§ **Extracted records**

/-! ### Spares (01 R17) -/

/-- Whether a unit is retired, or its retirement is decided. -/
def State.unitRetired (s : State) (u : UnitRef) : Bool :=
  s.repair.subs.any (fun b => b.unit == u)
  || match u with
    | .lane k l => (s.slot k).laneRet.getLsbD l.val
    | .slot k => (s.slot k).retired
    | .bank p b => s.ports[p].bankRetired.contains b || s.repair.trips.any fun t => t.kind == 1 && t.srcPort == p && t.srcBank == some b
    | .port p => s.ports[p].state == .retired || s.repair.trips.any fun t => t.kind != 1 && t.srcPort == p

/-- A lane that takes over a logical number at a bell to come. -/
def State.promisedLane (s : State) (k : SlotId) (l : Fin 66) : Bool :=
  s.repair.subs.any fun b => b.spare == some l.val && (match b.unit with | .lane k' _ => k' == k | _ => false)

/-- The slot that a waiting substitution names as its spare. -/
def Substitution.spareSlot (b : Substitution) : Option SlotId :=
  match b.unit, b.spare with
  | .slot k, some j => slotAt (k.val / 17) j
  | _, _ => none

/-- The slot that serves in place of slot `k` once the substitutions that wait have taken effect, a spare that retires itself included; `n` bounds
their number (01 R17, R18). -/
def State.heir (s : State) : Nat → SlotId → Option SlotId
  | 0, k => some k
  | n + 1, k =>
    match s.repair.subs.find? fun b => b.unit == .slot k with
    | none => some k
    | some b => b.spareSlot.bind (s.heir n)

/-- The logical Stream that slot `k` serves, or takes over at a bell to come. -/
def State.willServeBy (s : State) (k : SlotId) : Option StreamId :=
  match s.streamOf k with
  | some i => some i
  | none => (s.repair.subs.find? fun b => b.spareSlot == some k).bind fun b =>
    match b.unit with
    | .slot k' => (List.finRange 64).find? fun i => s.repair.serving[i] == some k'
    | _ => none

/-- A port that a field trip to come, or the one that runs, makes active. -/
def State.promisedPort (s : State) (p : PortId) : Bool := s.repair.trips.any fun t => t.kind == 2 && t.spare == some p.val

/-- Spare lanes of a slot, ascending. -/
def State.spareLanes (s : State) (k : SlotId) : List (Fin 66) :=
  (List.finRange 66).filter fun l =>
    !s.unitRetired (.lane k l) && !((s.slot k).laneMap.toList.contains l) && !s.promisedLane k l

/-- Spare slots of tile `t`, ascending. -/
def State.spareSlots (s : State) (t : Nat) : List SlotId :=
  (List.finRange 68).filter fun k =>
    k.val / 17 == t && !s.unitRetired (.slot k) && !s.repair.serving.toList.contains (some k) && !s.repair.standIn.toList.contains (some k)
    && !s.repair.subs.any fun b => b.spareSlot == some k

/-- Port spares that no queued field trip takes. -/
def State.sparePorts (s : State) : List PortId :=
  (List.finRange 32).filter fun p =>
    s.ports[p].state == .spare && !s.unitRetired (.port p) && !s.promisedPort p

def Ladder.advance : Ladder → Ladder
  | .a => .b
  | .b => .c
  | .c => .d
  | .d => .ended
  | .ended => .ended

/-- The ladder state that a further port retirement counts from: the one that the field trips and retirements decided before it lead to. 10 R306 says
so of a state-A field trip; for a rebuild and a state-C field trip the spec says nothing, and the model does the same, DESIGN CHOICE (log 152). -/
def State.ladderAhead (s : State) : Ladder :=
  let l := s.repair.trips.foldl (fun (l : Ladder) t => if t.kind = 1 then l else l.advance) s.repair.ladder
  s.repair.subs.foldl (fun (l : Ladder) b => match b.unit with | .port _ => l.advance | _ => l) l

/-! ### Deciding a retirement (06 R204, R205; 10 R293-R296, R306) -/

/-- The highest period that holds an admitted booking, and at least the next one (06 R205). -/
def State.lastCommitted (s : State) : Nat := s.tt.admitted.foldl (fun m a => max m a.period) (s.tt.bellNum.toNat + 1)

/-- Records decided go to the flash repair map while it has room and no device fails (01 R15, 10 R309). The spec does not say when this write fails; here
it does while 9000h/03h shows a failed device, and then writes the other one neither: DESIGN CHOICE (log 169). -/
def State.saveRecords (s : State) : State :=
  if s.mgmt.failA || s.mgmt.failB then s
  else
    let now := s.repair.toSave.take (512 - s.flash.field.length)
    let next := (s.flash.fieldA ++ s.flash.fieldB ++ s.flash.kept).foldl (fun m e => max m (e.1 + 1)) 0
    let copies := (upFrom next now.length).zip now
    { s with
      flash := { s.flash with
        field := s.flash.field ++ now
        fieldA := s.flash.fieldA ++ copies
        fieldB := s.flash.fieldB ++ copies }
      repair := { s.repair with toSave := s.repair.toSave.drop now.length } }

/-- 3000h/06h: a substitution in effect is not in flash, or with the main rails off, one of the last run (01 R15, R25). -/
def State.unsaved (s : State) : Bool :=
  if s.power.phase = .run then s.repair.field.any fun r => s.repair.toSave.contains r else !s.repair.toSave.isEmpty

/-- The retirement of a unit is recorded, and event 420 occurs. -/
def State.noteDecision (s : State) (e : RepairRec) : State :=
  ({ s with repair := { s.repair with toSave := s.repair.toSave ++ [e] } }).saveRecords.raise 420

/-- A retirement that takes effect at the next bell (01 R16). -/
def State.pushSub (s : State) (u : UnitRef) (spare : Option Nat) (flags : Byte) : State :=
  let e := u.entry (match spare with | some n => BitVec.ofNat 8 n | none => 0xFF) flags s.tt.bellNum
  let s := s.noteDecision e
  { s with repair := { s.repair with subs := s.repair.subs ++ [⟨u, spare, s.clk, e⟩] } }

/-- A lesson that a retirement stopped at `at_` is reported: EXCUSED when its Stream was in debug monitor mode, else FAULT-MISSED with cause 01h
(06 R204, R207). -/
def State.missRerun (s : State) (c : Client) (r : Run) (at_ : Nat) : State :=
  (s.pushRecord (s.recordAt c r (if r.excused then 3 else 4) (if r.excused then 0 else 1) at_)).modClient c fun x =>
    { x with rerun := none, nextStart := max (at_ + 400) s.now }

/-- The running lesson of a Stream whose slot retires stops; it waits for a re-run or, without a spare, is reported (06 R204). -/
def State.stopForRetirement (s : State) (i : StreamId) (k : SlotId) (spare : Option SlotId) : State :=
  let c := Client.stream i
  let x := s.client c
  let s := if x.run.isSome then s.stopSlot k .quiet else s
  let x := s.client c
  match spare with
  | none =>
    let s := match x.rerun with
      | some (r, at_) => s.missRerun c r at_
      | none => s.endRun c 4 1
    s.modClient c fun x => { x with lostCause := some 1, copy := none }
  | some n => s.modClient c fun x => { x with
      run := none
      rerun := match x.run with
        | some r => some (r, s.now)
        | none => x.rerun
      copy := some (k, n) }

§ **Required work**
Retype each record exactly, leaving nothing out.

§ **Exercise result**
/-! ### Spares (01 R17) -/

/-- Whether a unit is retired, or its retirement is decided. -/
def State.unitRetired (s : State) (u : UnitRef) : Bool :=
  s.repair.subs.any (fun b => b.unit == u)
  || match u with
    | .lane k l => (s.slot k).laneRet.getLsbD l.val
    | .slot k => (s.slot k).retired
    | .bank p b => s.ports[p].bankRetired.contains b || s.repair.trips.any fun t => t.kind == 1 && t.srcPort == p && t.srcBank == some b
    | .port p => s.ports[p].state == .retired || s.repair.trips.any fun t => t.kind != 1 && t.srcPort == p

/-- A lane that takes over a logical number at a bell to come. -/
def State.promisedLane (s : State) (k : SlotId) (l : Fin 66) : Bool :=
  s.repair.subs.any fun b => b.spare == some l.val && (match b.unit with | .lane k' _ => k' == k | _ => false)

/-- The slot that a waiting substitution names as its spare. -/
def Substitution.spareSlot (b : Substitution) : Option SlotId :=
  match b.unit, b.spare with
  | .slot k, some j => slotAt (k.val / 17) j
  | _, _ => none

/-- The slot that serves in place of slot `k` once the substitutions that wait have taken effect, a spare that retires itself included; `n` bounds
their number (01 R17, R18). -/
def State.heir (s : State) : Nat → SlotId → Option SlotId
  | 0, k => some k
  | n + 1, k =>
    match s.repair.subs.find? fun b => b.unit == .slot k with
    | none => some k
    | some b => b.spareSlot.bind (s.heir n)

/-- The logical Stream that slot `k` serves, or takes over at a bell to come. -/
def State.willServeBy (s : State) (k : SlotId) : Option StreamId :=
  match s.streamOf k with
  | some i => some i
  | none => (s.repair.subs.find? fun b => b.spareSlot == some k).bind fun b =>
    match b.unit with
    | .slot k' => (List.finRange 64).find? fun i => s.repair.serving[i] == some k'
    | _ => none

/-- A port that a field trip to come, or the one that runs, makes active. -/
def State.promisedPort (s : State) (p : PortId) : Bool := s.repair.trips.any fun t => t.kind == 2 && t.spare == some p.val

/-- Spare lanes of a slot, ascending. -/
def State.spareLanes (s : State) (k : SlotId) : List (Fin 66) :=
  (List.finRange 66).filter fun l =>
    !s.unitRetired (.lane k l) && !((s.slot k).laneMap.toList.contains l) && !s.promisedLane k l

/-- Spare slots of tile `t`, ascending. -/
def State.spareSlots (s : State) (t : Nat) : List SlotId :=
  (List.finRange 68).filter fun k =>
    k.val / 17 == t && !s.unitRetired (.slot k) && !s.repair.serving.toList.contains (some k) && !s.repair.standIn.toList.contains (some k)
    && !s.repair.subs.any fun b => b.spareSlot == some k

/-- Port spares that no queued field trip takes. -/
def State.sparePorts (s : State) : List PortId :=
  (List.finRange 32).filter fun p =>
    s.ports[p].state == .spare && !s.unitRetired (.port p) && !s.promisedPort p

def Ladder.advance : Ladder → Ladder
  | .a => .b
  | .b => .c
  | .c => .d
  | .d => .ended
  | .ended => .ended

/-- The ladder state that a further port retirement counts from: the one that the field trips and retirements decided before it lead to. 10 R306 says
so of a state-A field trip; for a rebuild and a state-C field trip the spec says nothing, and the model does the same, DESIGN CHOICE (log 152). -/
def State.ladderAhead (s : State) : Ladder :=
  let l := s.repair.trips.foldl (fun (l : Ladder) t => if t.kind = 1 then l else l.advance) s.repair.ladder
  s.repair.subs.foldl (fun (l : Ladder) b => match b.unit with | .port _ => l.advance | _ => l) l

/-! ### Deciding a retirement (06 R204, R205; 10 R293-R296, R306) -/

/-- The highest period that holds an admitted booking, and at least the next one (06 R205). -/
def State.lastCommitted (s : State) : Nat := s.tt.admitted.foldl (fun m a => max m a.period) (s.tt.bellNum.toNat + 1)

/-- Records decided go to the flash repair map while it has room and no device fails (01 R15, 10 R309). The spec does not say when this write fails; here
it does while 9000h/03h shows a failed device, and then writes the other one neither: DESIGN CHOICE (log 169). -/
def State.saveRecords (s : State) : State :=
  if s.mgmt.failA || s.mgmt.failB then s
  else
    let now := s.repair.toSave.take (512 - s.flash.field.length)
    let next := (s.flash.fieldA ++ s.flash.fieldB ++ s.flash.kept).foldl (fun m e => max m (e.1 + 1)) 0
    let copies := (upFrom next now.length).zip now
    { s with
      flash := { s.flash with
        field := s.flash.field ++ now
        fieldA := s.flash.fieldA ++ copies
        fieldB := s.flash.fieldB ++ copies }
      repair := { s.repair with toSave := s.repair.toSave.drop now.length } }

/-- 3000h/06h: a substitution in effect is not in flash, or with the main rails off, one of the last run (01 R15, R25). -/
def State.unsaved (s : State) : Bool :=
  if s.power.phase = .run then s.repair.field.any fun r => s.repair.toSave.contains r else !s.repair.toSave.isEmpty

/-- The retirement of a unit is recorded, and event 420 occurs. -/
def State.noteDecision (s : State) (e : RepairRec) : State :=
  ({ s with repair := { s.repair with toSave := s.repair.toSave ++ [e] } }).saveRecords.raise 420

/-- A retirement that takes effect at the next bell (01 R16). -/
def State.pushSub (s : State) (u : UnitRef) (spare : Option Nat) (flags : Byte) : State :=
  let e := u.entry (match spare with | some n => BitVec.ofNat 8 n | none => 0xFF) flags s.tt.bellNum
  let s := s.noteDecision e
  { s with repair := { s.repair with subs := s.repair.subs ++ [⟨u, spare, s.clk, e⟩] } }

/-- A lesson that a retirement stopped at `at_` is reported: EXCUSED when its Stream was in debug monitor mode, else FAULT-MISSED with cause 01h
(06 R204, R207). -/
def State.missRerun (s : State) (c : Client) (r : Run) (at_ : Nat) : State :=
  (s.pushRecord (s.recordAt c r (if r.excused then 3 else 4) (if r.excused then 0 else 1) at_)).modClient c fun x =>
    { x with rerun := none, nextStart := max (at_ + 400) s.now }

/-- The running lesson of a Stream whose slot retires stops; it waits for a re-run or, without a spare, is reported (06 R204). -/
def State.stopForRetirement (s : State) (i : StreamId) (k : SlotId) (spare : Option SlotId) : State :=
  let c := Client.stream i
  let x := s.client c
  let s := if x.run.isSome then s.stopSlot k .quiet else s
  let x := s.client c
  match spare with
  | none =>
    let s := match x.rerun with
      | some (r, at_) => s.missRerun c r at_
      | none => s.endRun c 4 1
    s.modClient c fun x => { x with lostCause := some 1, copy := none }
  | some n => s.modClient c fun x => { x with
      run := none
      rerun := match x.run with
        | some r => some (r, s.now)
        | none => x.rerun
      copy := some (k, n) }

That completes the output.